SUPPLIED RECORDS —
-- ==== Sys2Proof/Tests/Slice0.lean ====
section
/-! SUPPORT. Tests and witnesses. Expected values are the spec's: the encodings of 30_encoding.md R80 and the vectors of
95_test_vectors.md, named beside each test. The witnesses show, for each obligation with hypotheses, a concrete input that
meets all of them. -/

namespace Sys2Proof.Tests

open Sys2Proof Sys2Proof.Machine

/-! ## Helpers -/

/-- The outcome is a next state that meets `p`. -/
def nextHas (o : Outcome) (p : State → Bool) : Bool :=
  match o with
  | .next t => p t
  | .fault _ => false
  | .refused _ => false

theorem exists_of_nextHas {o : Outcome} {p : State → Bool} (h : nextHas o p = true) : ∃ t, o = .next t ∧ p t = true := by
  cases o with
  | next t => exact ⟨t, rfl, h⟩
  | fault r => cases h
  | refused r => cases h

/-- The host has issued one transaction. -/
def issued (s : State) (cmd wdata : Word) : State := { s with inbox := [.transaction cmd wdata] }

/-- The last result word of a state. -/
def rdata (t : State) : Option Word := t.results.getLast?

/-- Hardware reset followed by INIT 32,0 (95_test_vectors.md, table INIT-B). -/
def ready : State := { State.reset with configured := true, nn := 32, h := initialChaining 32 0 }

/-- A buffer whose first n bytes are 00, 01, 02, ... ("seq n"). -/
def seqBuffer (n : Nat) : Vector Byte 64 := (Vector.range 64).map fun k => if k < n then BitVec.ofNat 8 k else 0

/-- A buffer that starts with "abc". -/
def abcBuffer : Vector Byte 64 := (((Vector.replicate 64 (0 : Byte)).set 0 0x61).set 1 0x62).set 2 0x63

/-! ## Well-formedness: the check refuses an ill-formed term of each kind -/

theorem test_wellFormed_refuses_write_five : (Instr.write 5).wellFormed = false := by decide
theorem test_wellFormed_refuses_write_seven : (Instr.write 7).wellFormed = false := by decide
theorem test_wellFormed_refuses_read_gaps :
    (Instr.read 0x02).wellFormed = false ∧ (Instr.read 0x0F).wellFormed = false ∧ (Instr.read 0x18).wellFormed = false ∧
      (Instr.read 0xFF).wellFormed = false := by decide
theorem test_wellFormed_admits_bounds :
    (Instr.write 4).wellFormed = true ∧ (Instr.read 0x01).wellFormed = true ∧ (Instr.read 0x10).wellFormed = true ∧
      (Instr.read 0x17).wellFormed = true ∧ (Instr.init 63 63).wellFormed = true := by decide

/-! ## Decoding: words written out from 30_encoding.md R72 to R75 and R80 -/

/-- Format P, KK = 100000 at 21:16, NN = 010000 at 13:8. -/
theorem test_decode_init : decode 0b00000000001000000001000000000001#32 = .ok (.init 16 32) := by decide
/-- Format I, IDX = 111 at 10:8. -/
theorem test_decode_keyw : decode 0b00000000000000000000011100000010#32 = .ok (.keyw 7) := by decide
/-- Format I, N = 100 at 10:8. -/
theorem test_decode_write : decode 0b00000000000000000000010000000011#32 = .ok (.write 4) := by decide
/-- Format N. -/
theorem test_decode_sum : decode 0b00000000000000000000000000000100#32 = .ok .sum := by decide
/-- Format N. -/
theorem test_decode_reset : decode 0b00000000000000000000000000000101#32 = .ok .reset := by decide
/-- Format A, ADDR = 00010111 at 15:8. -/
theorem test_decode_read : decode 0b00000000000000000001011100000110#32 = .ok (.read 0x17) := by decide
/-- 60_exceptions.md R211 (a). -/
theorem test_decode_unused_opcodes :
    decode 0x00000000#32 = .error .unusedOpcode ∧ decode 0x00000007#32 = .error .unusedOpcode ∧
      decode 0x0000000F#32 = .error .unusedOpcode := by decide
/-- 60_exceptions.md R211 (b), one word per format and two positions (95_test_vectors.md 3.1, 3.4, 3.6, 3.7). -/
theorem test_decode_reserved_bits :
    decode 0x00002081#32 = .error .reservedBitSet ∧ decode 0x00400001#32 = .error .reservedBitSet ∧
      decode 0x00000802#32 = .error .reservedBitSet ∧ decode 0x00000B03#32 = .error .reservedBitSet ∧
      decode 0x00000014#32 = .error .reservedBitSet ∧ decode 0x80000005#32 = .error .reservedBitSet ∧
      decode 0x00010006#32 = .error .reservedBitSet := by decide
/-- 60_exceptions.md R211 (c) and (d). -/
theorem test_decode_bad_operands :
    decode 0x00000503#32 = .error .writeCountTooLarge ∧ decode 0x00000206#32 = .error .undefinedReadAddress ∧
      decode 0x00000F06#32 = .error .undefinedReadAddress ∧ decode 0x00001806#32 = .error .undefinedReadAddress := by decide
/-- 30_encoding.md R80, the encoder's side. -/
theorem test_encode_examples :
    encode (.init 16 32) = 0x00201001#32 ∧ encode (.keyw 7) = 0x00000702#32 ∧ encode (.write 3) = 0x00000303#32 ∧
      encode .sum = 0x00000004#32 ∧ encode .reset = 0x00000005#32 ∧ encode (.read 0x17) = 0x00001706#32 := by decide
theorem test_decodeTableWord :
    decodeTableWord 32 0x00202001 = some (.init 32 32) ∧ decodeTableWord 32 0x00000006 = some (.read 0x00) ∧
      decodeTableWord 32 0 = none := by decide
/-- From reset, the table's word is the very next command: INIT 32,0 returns 0x00000001 (95_test_vectors.md, INIT-B). -/
theorem test_withFetchWord :
    nextHas (step (State.reset.withFetchWord 32 0x00002001)) (fun t => rdata t == some 0x00000001 && t.nn == 32) = true := by
  decide

/-! ## One step per test (95_test_vectors.md sections 3.1 to 3.7) -/

/-- 41_construct.md R131's example: KSTAGE[4..7] = 04 05 06 07, rdata = STATUS. -/
theorem test_keyw_stages_word_one :
    nextHas (step (issued State.reset 0x00000102 0x07060504)) (fun t =>
      t.kstage[4] == 0x04 && t.kstage[5] == 0x05 && t.kstage[6] == 0x06 && t.kstage[7] == 0x07 && t.kstage[3] == 0 &&
        t.kstage[8] == 0 && rdata t == some 0x00000000) = true := by decide
/-- Section 3.1 row 3: reserved bit 11 set, nothing staged. -/
theorem test_keyw_reserved_bit :
    nextHas (step (issued State.reset 0x00000802 0x11111111)) (fun t => t.kstage[8] == 0 && rdata t == some 0x00000024) =
      true := by decide
/-- INIT-B row 32,1 over a staged key whose second byte is stale: h[0], the pending key block, no byte beyond KK. -/
theorem test_init_keyed :
    nextHas (step (issued { State.reset with kstage := ((Vector.replicate 32 (0 : Byte)).set 0 0x6B).set 1 0xFF }
        0x00012001 0)) (fun t =>
      t.h[0] == 0x6B08E747 && t.h[7] == 0x5BE0CD19 && t.offset == 64 && t.t == 0 && t.buf[0] == 0x6B && t.buf[1] == 0 &&
        t.ckey[1] == 0 && rdata t == some 0x00000001) = true := by decide
/-- Section 3.2, row 6 of the second table, and INIT-B row 32,33: the context is gone. -/
theorem test_init_out_of_range :
    nextHas (step (issued ready 0x00000001 0)) (fun t =>
      t.configured == false && t.nn == 0 && t.h[0] == 0 && rdata t == some 0x00000014) = true ∧
    nextHas (step (issued State.reset 0x00212001 0)) (fun t => rdata t == some 0x00000014) = true := by decide
/-- 42_write.md R151's example: "abc" at buf[0..2], lane 3 ignored. -/
theorem test_write_appends :
    nextHas (step (issued ready 0x00000303 0xFF636261)) (fun t =>
      t.buf == abcBuffer && t.offset == 3 && t.t == 0 && rdata t == some 0x00000001) = true := by decide
/-- Section 3.3, third way of the chunking table, with the h of the lazy-compression example: the compression falls between
two bytes of one WRITE. -/
theorem test_write_across_the_block_end :
    nextHas (step (issued { ready with buf := seqBuffer 62, offset := 62 } 0x00000403 0x41403F3E)) (fun t =>
      t.t == 64 && t.offset == 2 && t.buf[0] == 0x40 && t.buf[1] == 0x41 && t.buf[2] == 0 && t.h ==
        #v[0x69B86EDC, 0x9C74BB75, 0x25BD102E, 0x83F24029, 0x9A9D32C1, 0xA02250BB, 0x3AA0A774, 0xE4B93E1D]) = true := by
  decide +kernel
/-- Table DIG, case E1: the digest of "abc", and rdata 0x00000003. -/
theorem test_sum_abc :
    nextHas (step (issued { ready with buf := abcBuffer, offset := 3 } 0x00000004 0)) (fun t =>
      t.digest == #v[0x8C5E8C50, 0xE2147C32, 0xA32BA7E1, 0x2F45EB4E, 0x208B4537, 0x293AD69E, 0x4C9B994D, 0x82596786] &&
        rdata t == some 0x00000003) = true := by decide +kernel
/-- Table DIG, case E5: NN = 5 masks the second word to one byte. -/
theorem test_sum_masks_beyond_nn :
    nextHas (step (issued { ready with nn := 5, h := initialChaining 5 0 } 0x00000004 0)) (fun t =>
      t.digest == #v[0x5F70580C, 0x0000004F, 0, 0, 0, 0, 0, 0]) = true := by decide +kernel
/-- Section 3.5, rows 6 and 7: the key block is pending again from CKEY, not from KSTAGE, and DIGEST is zero. -/
theorem test_reset_restores_the_key_block :
    nextHas (step (issued { ready with
        kk := 1, ckey := (Vector.replicate 32 (0 : Byte)).set 0 0x6B, kstage := Vector.replicate 32 0xFF, t := 64,
        offset := 3, buf := abcBuffer, digest := Vector.replicate 8 1, digestValid := true, errSticky := true }
        0x00000005 0)) (fun t =>
      t.t == 0 && t.offset == 64 && t.buf[0] == 0x6B && t.buf[1] == 0 && t.h[0] == 0x6B08E747 &&
        t.digest == Vector.replicate 8 0 && rdata t == some 0x00000005) = true := by decide
/-- Section 3.7, rows 1 to 3: NotConfigured. -/
theorem test_not_configured :
    nextHas (step (issued State.reset 0x00000005 0)) (fun t => rdata t == some 0x00000034) = true ∧
    nextHas (step (issued State.reset 0x00000004 0)) (fun t => rdata t == some 0x00000034) = true ∧
    nextHas (step (issued State.reset 0x00000103 0x61)) (fun t => rdata t == some 0x00000034) = true := by decide
/-- Section 3.6: CONFIG after INIT 32,0, and a READ that does not overwrite ERR (section 3.7, row 13). -/
theorem test_read_config_and_status :
    nextHas (step (issued ready 0x00000106 0)) (fun t => rdata t == some 0x00000020) = true ∧
    nextHas (step (issued { State.reset with err := 2, errSticky := true } 0x00000006 0)) (fun t =>
      t.err == 2 && rdata t == some 0x00000024) = true := by decide
/-- DIGEST5 is word 5, and address 0x18 is IllegalCommand (section 3.6). -/
theorem test_read_digest_and_gap :
    nextHas (step (issued { ready with digest := #v[10, 11, 12, 13, 14, 15, 16, 17] } 0x00001506 0)) (fun t =>
      rdata t == some 15) = true ∧
    nextHas (step (issued ready 0x00001806 0)) (fun t => rdata t == some 0x00000025) = true := by decide
/-- Section 3.7, row 8: decode wins over the configuration check. -/
theorem test_priority_decode_first :
    nextHas (step (issued State.reset 0x00000503 0)) (fun t => rdata t == some 0x00000024) = true := by decide

/-! ## The compression core (95_test_vectors.md section 2) -/

/-- Section 2.1, the rotation table. -/
theorem test_rotr32 :
    rotr32 0x12345678 16 = 0x56781234 ∧ rotr32 0x12345678 12 = 0x67812345 ∧ rotr32 0x12345678 8 = 0x78123456 ∧
      rotr32 0x12345678 7 = 0xF02468AC ∧ rotr32 0x00000001 7 = 0x02000000 := by decide
/-- Section 2.1, G on small values. -/
theorem test_mix_small_values :
    let v := mix #v[1, 0, 0, 0, 2, 0, 0, 0, 3, 0, 0, 0, 4, 0, 0, 0] 0 4 8 12 5 6
    v[0] = 0x001000CE ∧ v[4] = 0x879C3839 ∧ v[8] = 0xCE0C1C03 ∧ v[12] = 0xCE001C00 ∧ v[1] = 0 ∧ v[15] = 0 := by decide
/-- Section 2.3, counter high half: t = 2^32, final = 1. -/
theorem test_compress_counter_high_half :
    compress iv (Vector.replicate 64 0) 0x0000000100000000 true =
      #v[0xA6D5CAAB, 0x05315B78, 0x912873DF, 0x5856F7A8, 0xE06CF266, 0x4145535B, 0xFA187537, 0xD09E9A0B] := by
  decide +kernel
/-! ## Witnesses: inputs that meet the hypotheses of the obligations -/

/-- HardwareResetEventResetsEveryElement, from a state that is not the reset state. -/
theorem witness_HardwareResetEventResetsEveryElement :
    ({ ready with inbox := [.hardwareReset] } : State).inbox = .hardwareReset :: [] := rfl

/-- StepRunsTheDecodedCommand and EveryTransactionIsAnsweredOnce. -/
theorem witness_StepRunsTheDecodedCommand :
    (issued ready 0x00000403 0x64636261).inbox = .transaction 0x00000403 0x64636261 :: [] ∧
      decode 0x00000403#32 = .ok (.write 4) := ⟨rfl, by decide⟩

theorem witness_IdleBlockHoldsItsState : ready.inbox = [] := rfl

/-- DecodeOfEncode, one instruction of each kind, operands at their bounds. -/
theorem witness_DecodeOfEncode :
    (Instr.init 63 63).wellFormed = true ∧ (Instr.init 0 0).wellFormed = true ∧ (Instr.keyw 7).wellFormed = true ∧
      (Instr.write 4).wellFormed = true ∧ Instr.sum.wellFormed = true ∧ Instr.reset.wellFormed = true ∧
      (Instr.read 0x17).wellFormed = true := by decide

REQUIREMENT —
Scan the records above for the string "replicate", and copy every line where it turns up.

ANSWER BOX —
def abcBuffer : Vector Byte 64 := (((Vector.replicate 64 (0 : Byte)).set 0 0x61).set 1 0x62).set 2 0x63
    nextHas (step (issued { State.reset with kstage := ((Vector.replicate 32 (0 : Byte)).set 0 0x6B).set 1 0xFF }
        kk := 1, ckey := (Vector.replicate 32 (0 : Byte)).set 0 0x6B, kstage := Vector.replicate 32 0xFF, t := 64,
        offset := 3, buf := abcBuffer, digest := Vector.replicate 8 1, digestValid := true, errSticky := true }
        t.digest == Vector.replicate 8 0 && rdata t == some 0x00000005) = true := by decide
    compress iv (Vector.replicate 64 0) 0x0000000100000000 true =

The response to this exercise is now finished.